2. Rent to own: This is a great option if you do not have enough to buy a home and you want to get home ownership with no or bad credit. In this, you pay the landlord a little more over and above your monthly mortgage payments. With your bad credit history, this is better, cheaper and more effective than a loan.

3. Get the seller to finance: Since you have a bad credit history, you can get the seller to finance your home purchase. This way you can bypass the conventional loan if you have a motivated seller.

Hence, for those of you think your dream of owning a home is over it is not! You too can get home ownership with no or bad credit!

Wholesale Investor - Philadelphia Is A Real Estate Investors Dream Market

There are many reasons why Philadelphia real estate investing is a good idea. Philadelphia is one of the best places for real estate investment. This is one of the oldest cities in the United States. It has a history of immigrants dating back to as early as the 1500's. Even though there are reports about a down turned real estate market, this is the best time for you to get started as a wholesale investor. There are some factors you can consider when you think Philadelphia real estate investing. These are:

 How long do you want to hold on to the property?
 Which are the areas best suited for your situation?
 Your choice: That is whether you want to use your investment property for a "flip", or you want to develop it over a period of time, while renting it out.

Reasons

There are certain reasons why it is ideal for wholesale investors to venture into Philadelphia real estate investing.

 Architecture: You will find such historical architecture only in countries which have a longer history than the United States. These include Chile, Italy and Mexico. However, in the United States itself, not many cities have architecture like this. Real estate investing in Philadelphia is also of aesthetic value as the old buildings show the deep roots America has in history. This makes Philadelphia the birthplace of the history of the United States.

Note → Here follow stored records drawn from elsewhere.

-- ==== Sys2Proof/Decode.lean ====
section
/-! DEFINITION. The decoder and the encoder of the rows of spec/opcode_table.json (30_encoding.md R53 to R55).

Three formats, so three decoders: a sample word together with the state columns of R53 selects a row of
format S, a port word a row of format PORT, a key a row of format K. -/

namespace Sys2Proof

/-- Bit `i` of a row's word. -/
def wordBit (w : Word) (i : Nat) : Bool := w.getLsbD i

/-- The word of two bits `b1 ‖ b0`. -/
def wordOfBits (b1 b0 : Bool) : Word := (BitVec.ofBool b1 ++ BitVec.ofBool b0).setWidth 32

/-- The operation map, 30_encoding.md R53, row by row: the row of format S that the sample and the state
columns select. Columns the map marks `x` are not read. -/
def selectSample (smp : Sample) (c : Conditions) : Instr :=
  if smp.clock then .arm smp.data
  else if !c.armed then .hold smp.data
  else if c.ovf then .ovf smp.data
  else if !(c.eoc && !smp.data) then .shift smp.data
  else if c.hit then .emit
  else .drop

/-- The sample of a sample word: `s[1]` clock, `s[0]` data (30_encoding.md R35). -/
def sampleOfWord (w : Word) : Sample := ⟨wordBit w 1, wordBit w 0⟩

/-- Decode a sample word. -/
def decodeSample (c : Conditions) (w : Word) : Except Reject Instr :=
  if 4 ≤ w.toNat then .error .bitsAboveTheWord
  else if !wordBit w 1 && wordBit w 0 && c.armed && !c.ovf && c.eoc then .error .eocWithDataOne
  else .ok (selectSample (sampleOfWord w) c)

/-- Decode a port word, `rst ‖ sample_en` (30_encoding.md R54, R55). -/
def decodePort (w : Word) : Except Reject Instr :=
  if 4 ≤ w.toNat then .error .bitsAboveTheWord
  else if wordBit w 1 then .ok (.reset (wordBit w 0))
  else if wordBit w 0 then .error .sampleConsumed
  else .ok .idle

def keyTable0 : List (Nat × Instr) :=
  [(5464, .k00), (5848, .k01), (5992, .k02), (7096, .k03),
   (5976, .k04), (6904, .k05), (6008, .k06), (6120, .k07),
   (6136, .k08), (1912, .k09), (232, .k0A), (7032, .k0B),
   (5864, .k0C), (248, .k0D), (7080, .k0E), (7512, .k0F)]
def keyTable1 : List (Nat × Instr) :=
  [(6072, .k10), (6056, .k11), (7528, .k12), (7544, .k13),
   (6872, .k14), (7000, .k15), (7016, .k16), (6840, .k17),
   (7128, .k18), (7144, .k19), (7608, .k1A), (6824, .k1B),
   (6888, .k1C), (7640, .k1D), (6104, .k1E), (7160, .k1F)]
def keyTable2 : List (Nat × Instr) :=
  [(8, .k20), (4088, .k21), (2808, .k22), (4008, .k23),
   (3800, .k24), (5800, .k25), (5592, .k26), (3064, .k27),
   (2008, .k28), (1976, .k29), (2936, .k2A), (3832, .k2B),
   (936, .k2C), (424, .k2D), (696, .k2E), (3448, .k2F)]
def keyTable3 : List (Nat × Instr) :=
  [(1464, .k30), (1512, .k31), (1896, .k32), (2040, .k33),
   (3000, .k34), (2776, .k35), (2904, .k36), (3432, .k37),
   (3416, .k38), (3512, .k39), (1960, .k3A), (3560, .k3B),
   (3944, .k3C), (680, .k3D), (3768, .k3E), (5496, .k3F)]
def keyTable4 : List (Nat × Instr) :=
  [(5608, .k40), (1000, .k41), (1880, .k42), (1384, .k43),
   (1448, .k44), (952, .k45), (1752, .k46), (2024, .k47),
   (2728, .k48), (1016, .k49), (4072, .k4A), (3048, .k4B),
   (1720, .k4C), (1496, .k4D), (1768, .k4E), (1368, .k4F)]
def keyTable5 : List (Nat × Instr) :=
  [(1704, .k50), (3816, .k51), (1400, .k52), (888, .k53),
   (872, .k54), (2744, .k55), (3496, .k56), (2792, .k57),
   (2984, .k58), (3032, .k59), (5480, .k5A), (4024, .k5B),
   (3960, .k5C), (4056, .k5D), (5624, .k5E), (2920, .k5F)]
def keyTable6 : List (Nat × Instr) :=
  [(5880, .k60), (88, .k61), (760, .k62), (376, .k63),
   (360, .k64), (24, .k65), (488, .k66), (728, .k67),
   (344, .k68), (104, .k69), (3928, .k6A), (1528, .k6B),
   (216, .k6C), (472, .k6D), (120, .k6E), (56, .k6F)]
def keyTable7 : List (Nat × Instr) :=
  [(504, .k70), (3576, .k71), (168, .k72), (184, .k73),
   (40, .k74), (440, .k75), (984, .k76), (856, .k77),
   (1784, .k78), (744, .k79), (3752, .k7A), (5560, .k7B),
   (3544, .k7C), (5544, .k7D), (5816, .k7E), (7592, .k7F)]

/-- The rows of format K by key (30_encoding.md R45 to R49), in the order of the character codes. -/
def keyTable : List (Nat × Instr) :=
  keyTable0 ++ keyTable1 ++ keyTable2 ++ keyTable3 ++ keyTable4 ++ keyTable5 ++ keyTable6 ++ keyTable7

/-- Decode a key: equality of all bits (30_encoding.md R55, 20_memory.md R24). -/
def decodeKey (w : Word) : Except Reject Instr :=
  match keyTable.find? fun p => p.1 == w.toNat with
  | some p => .ok p.2
  | none => .error .unmappedKey

/-- Decode a word of a format; the state columns matter to format S only. -/
def decode (f : Format) (c : Conditions) (w : Word) : Except Reject Instr :=
  match f with
  | .sample => decodeSample c w
  | .port => decodePort w
  | .key => decodeKey w

/-- The format of a row (30_encoding.md R55). -/
def formatOf (i : Instr) : Format :=
  match i with
  | .arm _ | .hold _ | .shift _ | .emit | .drop | .ovf _ => .sample
  | .reset _ | .idle => .port
  | .k00 | .k01 | .k02 | .k03 | .k04 | .k05 | .k06 | .k07
  | .k08 | .k09 | .k0A | .k0B | .k0C | .k0D | .k0E | .k0F
  | .k10 | .k11 | .k12 | .k13 | .k14 | .k15 | .k16 | .k17
  | .k18 | .k19 | .k1A | .k1B | .k1C | .k1D | .k1E | .k1F
  | .k20 | .k21 | .k22 | .k23 | .k24 | .k25 | .k26 | .k27
  | .k28 | .k29 | .k2A | .k2B | .k2C | .k2D | .k2E | .k2F
  | .k30 | .k31 | .k32 | .k33 | .k34 | .k35 | .k36 | .k37
  | .k38 | .k39 | .k3A | .k3B | .k3C | .k3D | .k3E | .k3F
  | .k40 | .k41 | .k42 | .k43 | .k44 | .k45 | .k46 | .k47
  | .k48 | .k49 | .k4A | .k4B | .k4C | .k4D | .k4E | .k4F
  | .k50 | .k51 | .k52 | .k53 | .k54 | .k55 | .k56 | .k57
  | .k58 | .k59 | .k5A | .k5B | .k5C | .k5D | .k5E | .k5F
  | .k60 | .k61 | .k62 | .k63 | .k64 | .k65 | .k66 | .k67
  | .k68 | .k69 | .k6A | .k6B | .k6C | .k6D | .k6E | .k6F
  | .k70 | .k71 | .k72 | .k73 | .k74 | .k75 | .k76 | .k77
  | .k78 | .k79 | .k7A | .k7B | .k7C | .k7D | .k7E | .k7F => .key

/-- The word of a row: for format S the sample word of R53, for format PORT the port word of R54, for
format K the key, here in the binary form of the tables of 30_encoding.md R45 to R49. -/
def encode (i : Instr) : Word :=
  match i with
  | .arm d => wordOfBits true d
  | .hold d => wordOfBits false d
  | .shift d => wordOfBits false d
  | .emit => wordOfBits false false
  | .drop => wordOfBits false false
  | .ovf d => wordOfBits false d
  | .reset en => wordOfBits true en
  | .idle => wordOfBits false false
  | .k00 => 0b1010101011000
  | .k01 => 0b1011011011000
  | .k02 => 0b1011101101000
  | .k03 => 0b1101110111000
  | .k04 => 0b1011101011000
  | .k05 => 0b1101011111000
  | .k06 => 0b1011101111000
  | .k07 => 0b1011111101000
  | .k08 => 0b1011111111000
  | .k09 => 0b11101111000
  | .k0A => 0b11101000
  | .k0B => 0b1101101111000
  | .k0C => 0b1011011101000
  | .k0D => 0b11111000
  | .k0E => 0b1101110101000
  | .k0F => 0b1110101011000
  | .k10 => 0b1011110111000
  | .k11 => 0b1011110101000
  | .k12 => 0b1110101101000
  | .k13 => 0b1110101111000
  | .k14 => 0b1101011011000
  | .k15 => 0b1101101011000
  | .k16 => 0b1101101101000
  | .k17 => 0b1101010111000
  | .k18 => 0b1101111011000
  | .k19 => 0b1101111101000
  | .k1A => 0b1110110111000
  | .k1B => 0b1101010101000
  | .k1C => 0b1101011101000
  | .k1D => 0b1110111011000
  | .k1E => 0b1011111011000
  | .k1F => 0b1101111111000
  | .k20 => 0b1000
  | .k21 => 0b111111111000
  | .k22 => 0b101011111000
  | .k23 => 0b111110101000
  | .k24 => 0b111011011000
  | .k25 => 0b1011010101000
  | .k26 => 0b1010111011000
  | .k27 => 0b101111111000
  | .k28 => 0b11111011000
  | .k29 => 0b11110111000
  | .k2A => 0b101101111000
  | .k2B => 0b111011111000
  | .k2C => 0b1110101000
  | .k2D => 0b110101000
  | .k2E => 0b1010111000
  | .k2F => 0b110101111000
  | .k30 => 0b10110111000
  | .k31 => 0b10111101000
  | .k32 => 0b11101101000
  | .k33 => 0b11111111000
  | .k34 => 0b101110111000
  | .k35 => 0b101011011000
  | .k36 => 0b101101011000
  | .k37 => 0b110101101000
  | .k38 => 0b110101011000
  | .k39 => 0b110110111000
  | .k3A => 0b11110101000
  | .k3B => 0b110111101000
  | .k3C => 0b111101101000
  | .k3D => 0b1010101000
  | .k3E => 0b111010111000
  | .k3F => 0b1010101111000
  | .k40 => 0b1010111101000
  | .k41 => 0b1111101000
  | .k42 => 0b11101011000
  | .k43 => 0b10101101000
  | .k44 => 0b10110101000
  | .k45 => 0b1110111000
  | .k46 => 0b11011011000
  | .k47 => 0b11111101000
  | .k48 => 0b101010101000
  | .k49 => 0b1111111000
  | .k4A => 0b111111101000
  | .k4B => 0b101111101000
  | .k4C => 0b11010111000
  | .k4D => 0b10111011000
  | .k4E => 0b11011101000
  | .k4F => 0b10101011000
  | .k50 => 0b11010101000
  | .k51 => 0b111011101000
  | .k52 => 0b10101111000
  | .k53 => 0b1101111000
  | .k54 => 0b1101101000
  | .k55 => 0b101010111000
  | .k56 => 0b110110101000
  | .k57 => 0b101011101000
  | .k58 => 0b101110101000
  | .k59 => 0b101111011000
  | .k5A => 0b1010101101000
  | .k5B => 0b111110111000
  | .k5C => 0b111101111000
  | .k5D => 0b111111011000
  | .k5E => 0b1010111111000
  | .k5F => 0b101101101000
  | .k60 => 0b1011011111000
  | .k61 => 0b1011000
  | .k62 => 0b1011111000
  | .k63 => 0b101111000
  | .k64 => 0b101101000
  | .k65 => 0b11000
  | .k66 => 0b111101000
  | .k67 => 0b1011011000
  | .k68 => 0b101011000
  | .k69 => 0b1101000
  | .k6A => 0b111101011000
  | .k6B => 0b10111111000
  | .k6C => 0b11011000
  | .k6D => 0b111011000
  | .k6E => 0b1111000
  | .k6F => 0b111000
  | .k70 => 0b111111000
  | .k71 => 0b110111111000
  | .k72 => 0b10101000
  | .k73 => 0b10111000
  | .k74 => 0b101000
  | .k75 => 0b110111000
  | .k76 => 0b1111011000
  | .k77 => 0b1101011000
  | .k78 => 0b11011111000
  | .k79 => 0b1011101000
  | .k7A => 0b111010101000
  | .k7B => 0b1010110111000
  | .k7C => 0b110111011000
  | .k7D => 0b1010110101000
  | .k7E => 0b1011010111000
  | .k7F => 0b1110110101000

/-- What a row asks of the state columns of R53. Rows of format PORT and K ask nothing of them. -/
def rowConditions (i : Instr) (c : Conditions) : Bool :=
  match i with
  | .arm _ => true
  | .hold _ => !c.armed
  | .shift _ => c.armed && !c.ovf && !c.eoc
  | .emit => c.armed && !c.ovf && c.eoc && c.hit
  | .drop => c.armed && !c.ovf && c.eoc && !c.hit
  | .ovf _ => c.armed && c.ovf
  | .reset _ | .idle => true
  | .k00 | .k01 | .k02 | .k03 | .k04 | .k05 | .k06 | .k07
  | .k08 | .k09 | .k0A | .k0B | .k0C | .k0D | .k0E | .k0F
  | .k10 | .k11 | .k12 | .k13 | .k14 | .k15 | .k16 | .k17
  | .k18 | .k19 | .k1A | .k1B | .k1C | .k1D | .k1E | .k1F
  | .k20 | .k21 | .k22 | .k23 | .k24 | .k25 | .k26 | .k27
  | .k28 | .k29 | .k2A | .k2B | .k2C | .k2D | .k2E | .k2F
  | .k30 | .k31 | .k32 | .k33 | .k34 | .k35 | .k36 | .k37
  | .k38 | .k39 | .k3A | .k3B | .k3C | .k3D | .k3E | .k3F
  | .k40 | .k41 | .k42 | .k43 | .k44 | .k45 | .k46 | .k47
  | .k48 | .k49 | .k4A | .k4B | .k4C | .k4D | .k4E | .k4F
  | .k50 | .k51 | .k52 | .k53 | .k54 | .k55 | .k56 | .k57
  | .k58 | .k59 | .k5A | .k5B | .k5C | .k5D | .k5E | .k5F
  | .k60 | .k61 | .k62 | .k63 | .k64 | .k65 | .k66 | .k67
  | .k68 | .k69 | .k6A | .k6B | .k6C | .k6D | .k6E | .k6F
  | .k70 | .k71 | .k72 | .k73 | .k74 | .k75 | .k76 | .k77
  | .k78 | .k79 | .k7A | .k7B | .k7C | .k7D | .k7E | .k7F => true

/-- The outcome of the step a row is (43_varicode_decoder.md R91 to R96); a row of format K is an EMIT step (R94),
a row of format PORT consumes no sample (30_encoding.md R54). -/
def rowOutcome (i : Instr) : Option StepOutcome :=
  match i with
  | .arm _ => some .arm
  | .hold _ => some .hold
  | .shift _ => some .shift
  | .emit => some .emit
  | .drop => some .drop
  | .ovf _ => some .ovf
  | .reset _ | .idle => none
  | .k00 | .k01 | .k02 | .k03 | .k04 | .k05 | .k06 | .k07
  | .k08 | .k09 | .k0A | .k0B | .k0C | .k0D | .k0E | .k0F
  | .k10 | .k11 | .k12 | .k13 | .k14 | .k15 | .k16 | .k17
  | .k18 | .k19 | .k1A | .k1B | .k1C | .k1D | .k1E | .k1F
  | .k20 | .k21 | .k22 | .k23 | .k24 | .k25 | .k26 | .k27
  | .k28 | .k29 | .k2A | .k2B | .k2C | .k2D | .k2E | .k2F
  | .k30 | .k31 | .k32 | .k33 | .k34 | .k35 | .k36 | .k37
  | .k38 | .k39 | .k3A | .k3B | .k3C | .k3D | .k3E | .k3F
  | .k40 | .k41 | .k42 | .k43 | .k44 | .k45 | .k46 | .k47
  | .k48 | .k49 | .k4A | .k4B | .k4C | .k4D | .k4E | .k4F
  | .k50 | .k51 | .k52 | .k53 | .k54 | .k55 | .k56 | .k57
  | .k58 | .k59 | .k5A | .k5B | .k5C | .k5D | .k5E | .k5F
  | .k60 | .k61 | .k62 | .k63 | .k64 | .k65 | .k66 | .k67
  | .k68 | .k69 | .k6A | .k6B | .k6C | .k6D | .k6E | .k6F
  | .k70 | .k71 | .k72 | .k73 | .k74 | .k75 | .k76 | .k77
  | .k78 | .k79 | .k7A | .k7B | .k7C | .k7D | .k7E | .k7F => some .emit

/-- The state columns right after reset: `armed = 0` (10_state.md R19), the others then not read. -/
def resetConditions : Conditions := ⟨false, false, false, false⟩

/-- The row read from a word of spec/opcode_table.json by its bits alone. A sample word needs state columns
beside it: here those of the state after reset. Port words collide with sample words (both are two bits) and
are read as sample words; log 7. Every key is 8 or more, so a key never collides. -/
def decodeTableWord (nbits w : Nat) : Option Instr :=
  if nbits = 8 ∧ w < 4 then (decodeSample resetConditions (BitVec.ofNat 32 w)).toOption
  else if (nbits = 8 ∨ nbits = 16 ∨ nbits = 24 ∨ nbits = 32) ∧ w < 2 ^ nbits then
    (decodeKey (BitVec.ofNat 32 w)).toOption
  else none

end Sys2Proof
end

 Convenience: Another advantage for Philadelphia real estate investing is the convenience. Everything is at a vicinity. If you are in the heart of the city, you are close to restaurants, shopping malls, entertainment and a lot more. There are many entertainment options with clubs and bars along Columbus Boulevard, South Street and many other areas.

 The Value: Another reason why Philadelphia real estate investing is a great option is the value it offers. Real estate investing in Philadelphia has been really under priced for many years compared to its neighboring New York. You have many opportunities in Philadelphia real estate investing to buy your dream home anywhere in Philadelphia irrespective of the prices.

Areas of Investment:

For Philadelphia real estate investing there are many developing neighborhoods which you may want to invest in. These are the Art Museum neighborhood. This includes the communities of Franklin Town, Spring Garden, Fairmount, Francisville and Brewerytown.

For many Philadelphia real estate investors, the best neighborhoods are those which are in close proximity to the major medical schools in the city, including the Hahnemann Medical college, the University of Pennsylvania Medicine School, and The Temple University Medical School.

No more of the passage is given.